- TO DO -
Each line of the data below from the one holding "zeroAt d 19" to the one holding "6 => zeroAt x 4 508", inclusive, is to be reproduced exactly; no other line belongs in the answer.

EXERCISE MATERIALS below:

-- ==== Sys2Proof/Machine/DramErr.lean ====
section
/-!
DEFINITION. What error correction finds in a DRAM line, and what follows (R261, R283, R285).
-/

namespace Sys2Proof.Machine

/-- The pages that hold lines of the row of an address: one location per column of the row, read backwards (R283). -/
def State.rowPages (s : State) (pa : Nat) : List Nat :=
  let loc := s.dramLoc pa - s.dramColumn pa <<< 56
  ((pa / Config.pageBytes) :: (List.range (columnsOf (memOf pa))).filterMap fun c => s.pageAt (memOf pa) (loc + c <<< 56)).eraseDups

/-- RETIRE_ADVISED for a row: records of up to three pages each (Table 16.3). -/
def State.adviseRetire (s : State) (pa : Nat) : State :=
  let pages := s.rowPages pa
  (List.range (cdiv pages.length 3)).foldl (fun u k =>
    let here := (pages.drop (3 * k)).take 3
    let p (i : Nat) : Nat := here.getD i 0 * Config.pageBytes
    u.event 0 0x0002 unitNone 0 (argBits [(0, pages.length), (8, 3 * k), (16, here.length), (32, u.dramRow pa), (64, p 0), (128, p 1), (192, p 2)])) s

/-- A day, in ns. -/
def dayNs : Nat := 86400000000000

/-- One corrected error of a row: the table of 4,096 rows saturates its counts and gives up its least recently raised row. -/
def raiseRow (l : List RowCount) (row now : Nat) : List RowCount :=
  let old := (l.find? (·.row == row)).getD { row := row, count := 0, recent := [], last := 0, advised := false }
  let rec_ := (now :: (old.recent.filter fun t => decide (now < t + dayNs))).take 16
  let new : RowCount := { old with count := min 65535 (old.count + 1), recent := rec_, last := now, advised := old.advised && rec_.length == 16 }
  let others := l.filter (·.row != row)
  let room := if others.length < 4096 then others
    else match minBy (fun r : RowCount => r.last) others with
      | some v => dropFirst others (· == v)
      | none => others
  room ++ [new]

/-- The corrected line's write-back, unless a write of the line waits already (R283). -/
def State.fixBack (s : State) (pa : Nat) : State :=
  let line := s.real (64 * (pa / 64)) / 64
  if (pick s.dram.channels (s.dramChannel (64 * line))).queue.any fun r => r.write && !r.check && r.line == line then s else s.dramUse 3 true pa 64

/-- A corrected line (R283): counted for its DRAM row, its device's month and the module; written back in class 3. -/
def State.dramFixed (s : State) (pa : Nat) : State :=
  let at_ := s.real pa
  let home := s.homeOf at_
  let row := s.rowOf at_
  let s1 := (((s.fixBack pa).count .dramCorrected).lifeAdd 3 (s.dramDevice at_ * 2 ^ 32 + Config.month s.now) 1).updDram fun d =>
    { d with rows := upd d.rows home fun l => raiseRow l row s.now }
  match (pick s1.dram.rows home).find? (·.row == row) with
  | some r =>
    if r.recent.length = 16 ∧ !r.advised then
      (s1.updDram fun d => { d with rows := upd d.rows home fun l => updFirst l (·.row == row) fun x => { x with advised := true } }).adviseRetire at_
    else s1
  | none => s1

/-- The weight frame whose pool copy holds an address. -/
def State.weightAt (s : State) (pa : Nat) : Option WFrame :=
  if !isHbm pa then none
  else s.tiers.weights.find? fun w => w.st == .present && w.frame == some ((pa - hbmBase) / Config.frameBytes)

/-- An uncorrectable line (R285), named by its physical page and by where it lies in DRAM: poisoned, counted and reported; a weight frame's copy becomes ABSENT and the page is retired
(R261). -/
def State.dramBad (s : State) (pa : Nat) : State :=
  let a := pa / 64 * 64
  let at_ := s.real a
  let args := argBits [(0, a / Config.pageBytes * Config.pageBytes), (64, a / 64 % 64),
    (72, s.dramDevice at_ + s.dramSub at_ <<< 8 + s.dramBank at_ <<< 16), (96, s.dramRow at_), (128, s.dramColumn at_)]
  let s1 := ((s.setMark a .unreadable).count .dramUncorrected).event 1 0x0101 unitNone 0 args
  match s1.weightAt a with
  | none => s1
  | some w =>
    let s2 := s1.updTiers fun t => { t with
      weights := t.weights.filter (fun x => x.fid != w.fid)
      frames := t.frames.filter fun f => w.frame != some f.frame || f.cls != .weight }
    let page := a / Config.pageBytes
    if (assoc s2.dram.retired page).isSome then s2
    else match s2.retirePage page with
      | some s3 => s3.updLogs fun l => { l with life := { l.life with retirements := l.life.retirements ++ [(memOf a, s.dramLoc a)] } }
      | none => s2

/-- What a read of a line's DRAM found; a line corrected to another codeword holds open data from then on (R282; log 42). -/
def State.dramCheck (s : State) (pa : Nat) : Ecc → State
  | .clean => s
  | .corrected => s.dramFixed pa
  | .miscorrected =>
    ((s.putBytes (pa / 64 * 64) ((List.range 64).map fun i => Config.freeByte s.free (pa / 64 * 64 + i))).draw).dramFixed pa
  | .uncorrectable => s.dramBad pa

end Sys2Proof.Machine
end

End of EXERCISE MATERIALS.
EXERCISE MATERIALS below:

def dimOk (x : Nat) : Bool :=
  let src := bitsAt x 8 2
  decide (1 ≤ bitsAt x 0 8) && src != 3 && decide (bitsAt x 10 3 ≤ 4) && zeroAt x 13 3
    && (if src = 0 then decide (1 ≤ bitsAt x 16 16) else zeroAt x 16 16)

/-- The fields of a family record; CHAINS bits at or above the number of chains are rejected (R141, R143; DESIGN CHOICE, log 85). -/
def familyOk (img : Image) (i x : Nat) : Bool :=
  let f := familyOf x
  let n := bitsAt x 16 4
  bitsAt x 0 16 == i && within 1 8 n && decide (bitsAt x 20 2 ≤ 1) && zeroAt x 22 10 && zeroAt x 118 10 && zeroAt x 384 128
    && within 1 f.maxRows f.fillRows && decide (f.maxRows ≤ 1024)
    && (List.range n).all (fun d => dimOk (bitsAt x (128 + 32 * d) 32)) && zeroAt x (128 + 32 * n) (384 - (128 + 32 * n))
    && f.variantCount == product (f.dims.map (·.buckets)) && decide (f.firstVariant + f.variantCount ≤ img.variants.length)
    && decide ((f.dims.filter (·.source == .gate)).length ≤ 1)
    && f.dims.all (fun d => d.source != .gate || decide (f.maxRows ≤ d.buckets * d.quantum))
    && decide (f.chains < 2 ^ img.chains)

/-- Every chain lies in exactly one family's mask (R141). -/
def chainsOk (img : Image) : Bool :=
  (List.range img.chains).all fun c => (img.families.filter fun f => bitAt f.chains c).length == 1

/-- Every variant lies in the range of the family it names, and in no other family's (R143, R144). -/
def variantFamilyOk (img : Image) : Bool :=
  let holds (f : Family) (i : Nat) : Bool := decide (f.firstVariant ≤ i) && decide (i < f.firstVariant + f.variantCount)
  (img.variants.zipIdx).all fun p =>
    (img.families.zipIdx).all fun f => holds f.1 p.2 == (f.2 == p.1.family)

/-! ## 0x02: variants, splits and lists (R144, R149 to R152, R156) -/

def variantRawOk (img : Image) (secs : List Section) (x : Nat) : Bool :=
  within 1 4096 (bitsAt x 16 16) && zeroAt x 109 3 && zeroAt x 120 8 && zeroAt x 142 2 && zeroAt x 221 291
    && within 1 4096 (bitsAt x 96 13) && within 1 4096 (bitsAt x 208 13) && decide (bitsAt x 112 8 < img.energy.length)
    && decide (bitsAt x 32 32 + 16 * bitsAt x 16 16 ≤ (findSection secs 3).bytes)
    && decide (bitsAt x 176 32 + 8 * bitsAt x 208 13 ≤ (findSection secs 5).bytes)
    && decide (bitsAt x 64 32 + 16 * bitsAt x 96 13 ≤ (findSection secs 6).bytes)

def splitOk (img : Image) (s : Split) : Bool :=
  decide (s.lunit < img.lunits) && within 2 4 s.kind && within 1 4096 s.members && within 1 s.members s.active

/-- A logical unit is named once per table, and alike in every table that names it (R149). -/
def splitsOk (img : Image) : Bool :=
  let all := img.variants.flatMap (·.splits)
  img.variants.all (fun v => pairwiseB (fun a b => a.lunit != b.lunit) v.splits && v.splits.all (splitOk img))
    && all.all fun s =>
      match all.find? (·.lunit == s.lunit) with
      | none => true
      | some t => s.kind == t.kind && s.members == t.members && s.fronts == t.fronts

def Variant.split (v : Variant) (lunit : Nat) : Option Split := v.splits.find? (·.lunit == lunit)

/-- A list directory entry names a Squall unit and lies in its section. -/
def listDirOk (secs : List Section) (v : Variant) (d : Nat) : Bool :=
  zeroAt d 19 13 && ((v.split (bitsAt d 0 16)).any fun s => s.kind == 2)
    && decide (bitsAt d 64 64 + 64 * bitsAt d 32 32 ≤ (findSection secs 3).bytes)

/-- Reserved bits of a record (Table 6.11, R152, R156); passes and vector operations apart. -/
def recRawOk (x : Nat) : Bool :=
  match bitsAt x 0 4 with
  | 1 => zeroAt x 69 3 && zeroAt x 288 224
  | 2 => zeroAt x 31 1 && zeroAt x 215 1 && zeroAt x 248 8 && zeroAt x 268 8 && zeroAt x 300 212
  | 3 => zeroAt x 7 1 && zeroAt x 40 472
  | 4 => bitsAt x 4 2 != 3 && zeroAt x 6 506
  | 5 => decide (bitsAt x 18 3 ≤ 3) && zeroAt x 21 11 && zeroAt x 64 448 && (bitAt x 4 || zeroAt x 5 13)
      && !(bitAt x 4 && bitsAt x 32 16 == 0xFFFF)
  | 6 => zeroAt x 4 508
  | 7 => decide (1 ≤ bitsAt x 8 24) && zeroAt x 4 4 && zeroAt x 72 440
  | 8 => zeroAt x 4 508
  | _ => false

End of EXERCISE MATERIALS.

- ANSWER BOX -
  zeroAt d 19 13 && ((v.split (bitsAt d 0 16)).any fun s => s.kind == 2)
    && decide (bitsAt d 64 64 + 64 * bitsAt d 32 32 ≤ (findSection secs 3).bytes)

/-- Reserved bits of a record (Table 6.11, R152, R156); passes and vector operations apart. -/
def recRawOk (x : Nat) : Bool :=
  match bitsAt x 0 4 with
  | 1 => zeroAt x 69 3 && zeroAt x 288 224
  | 2 => zeroAt x 31 1 && zeroAt x 215 1 && zeroAt x 248 8 && zeroAt x 268 8 && zeroAt x 300 212
  | 3 => zeroAt x 7 1 && zeroAt x 40 472
  | 4 => bitsAt x 4 2 != 3 && zeroAt x 6 506
  | 5 => decide (bitsAt x 18 3 ≤ 3) && zeroAt x 21 11 && zeroAt x 64 448 && (bitAt x 4 || zeroAt x 5 13)
      && !(bitAt x 4 && bitsAt x 32 16 == 0xFFFF)
  | 6 => zeroAt x 4 508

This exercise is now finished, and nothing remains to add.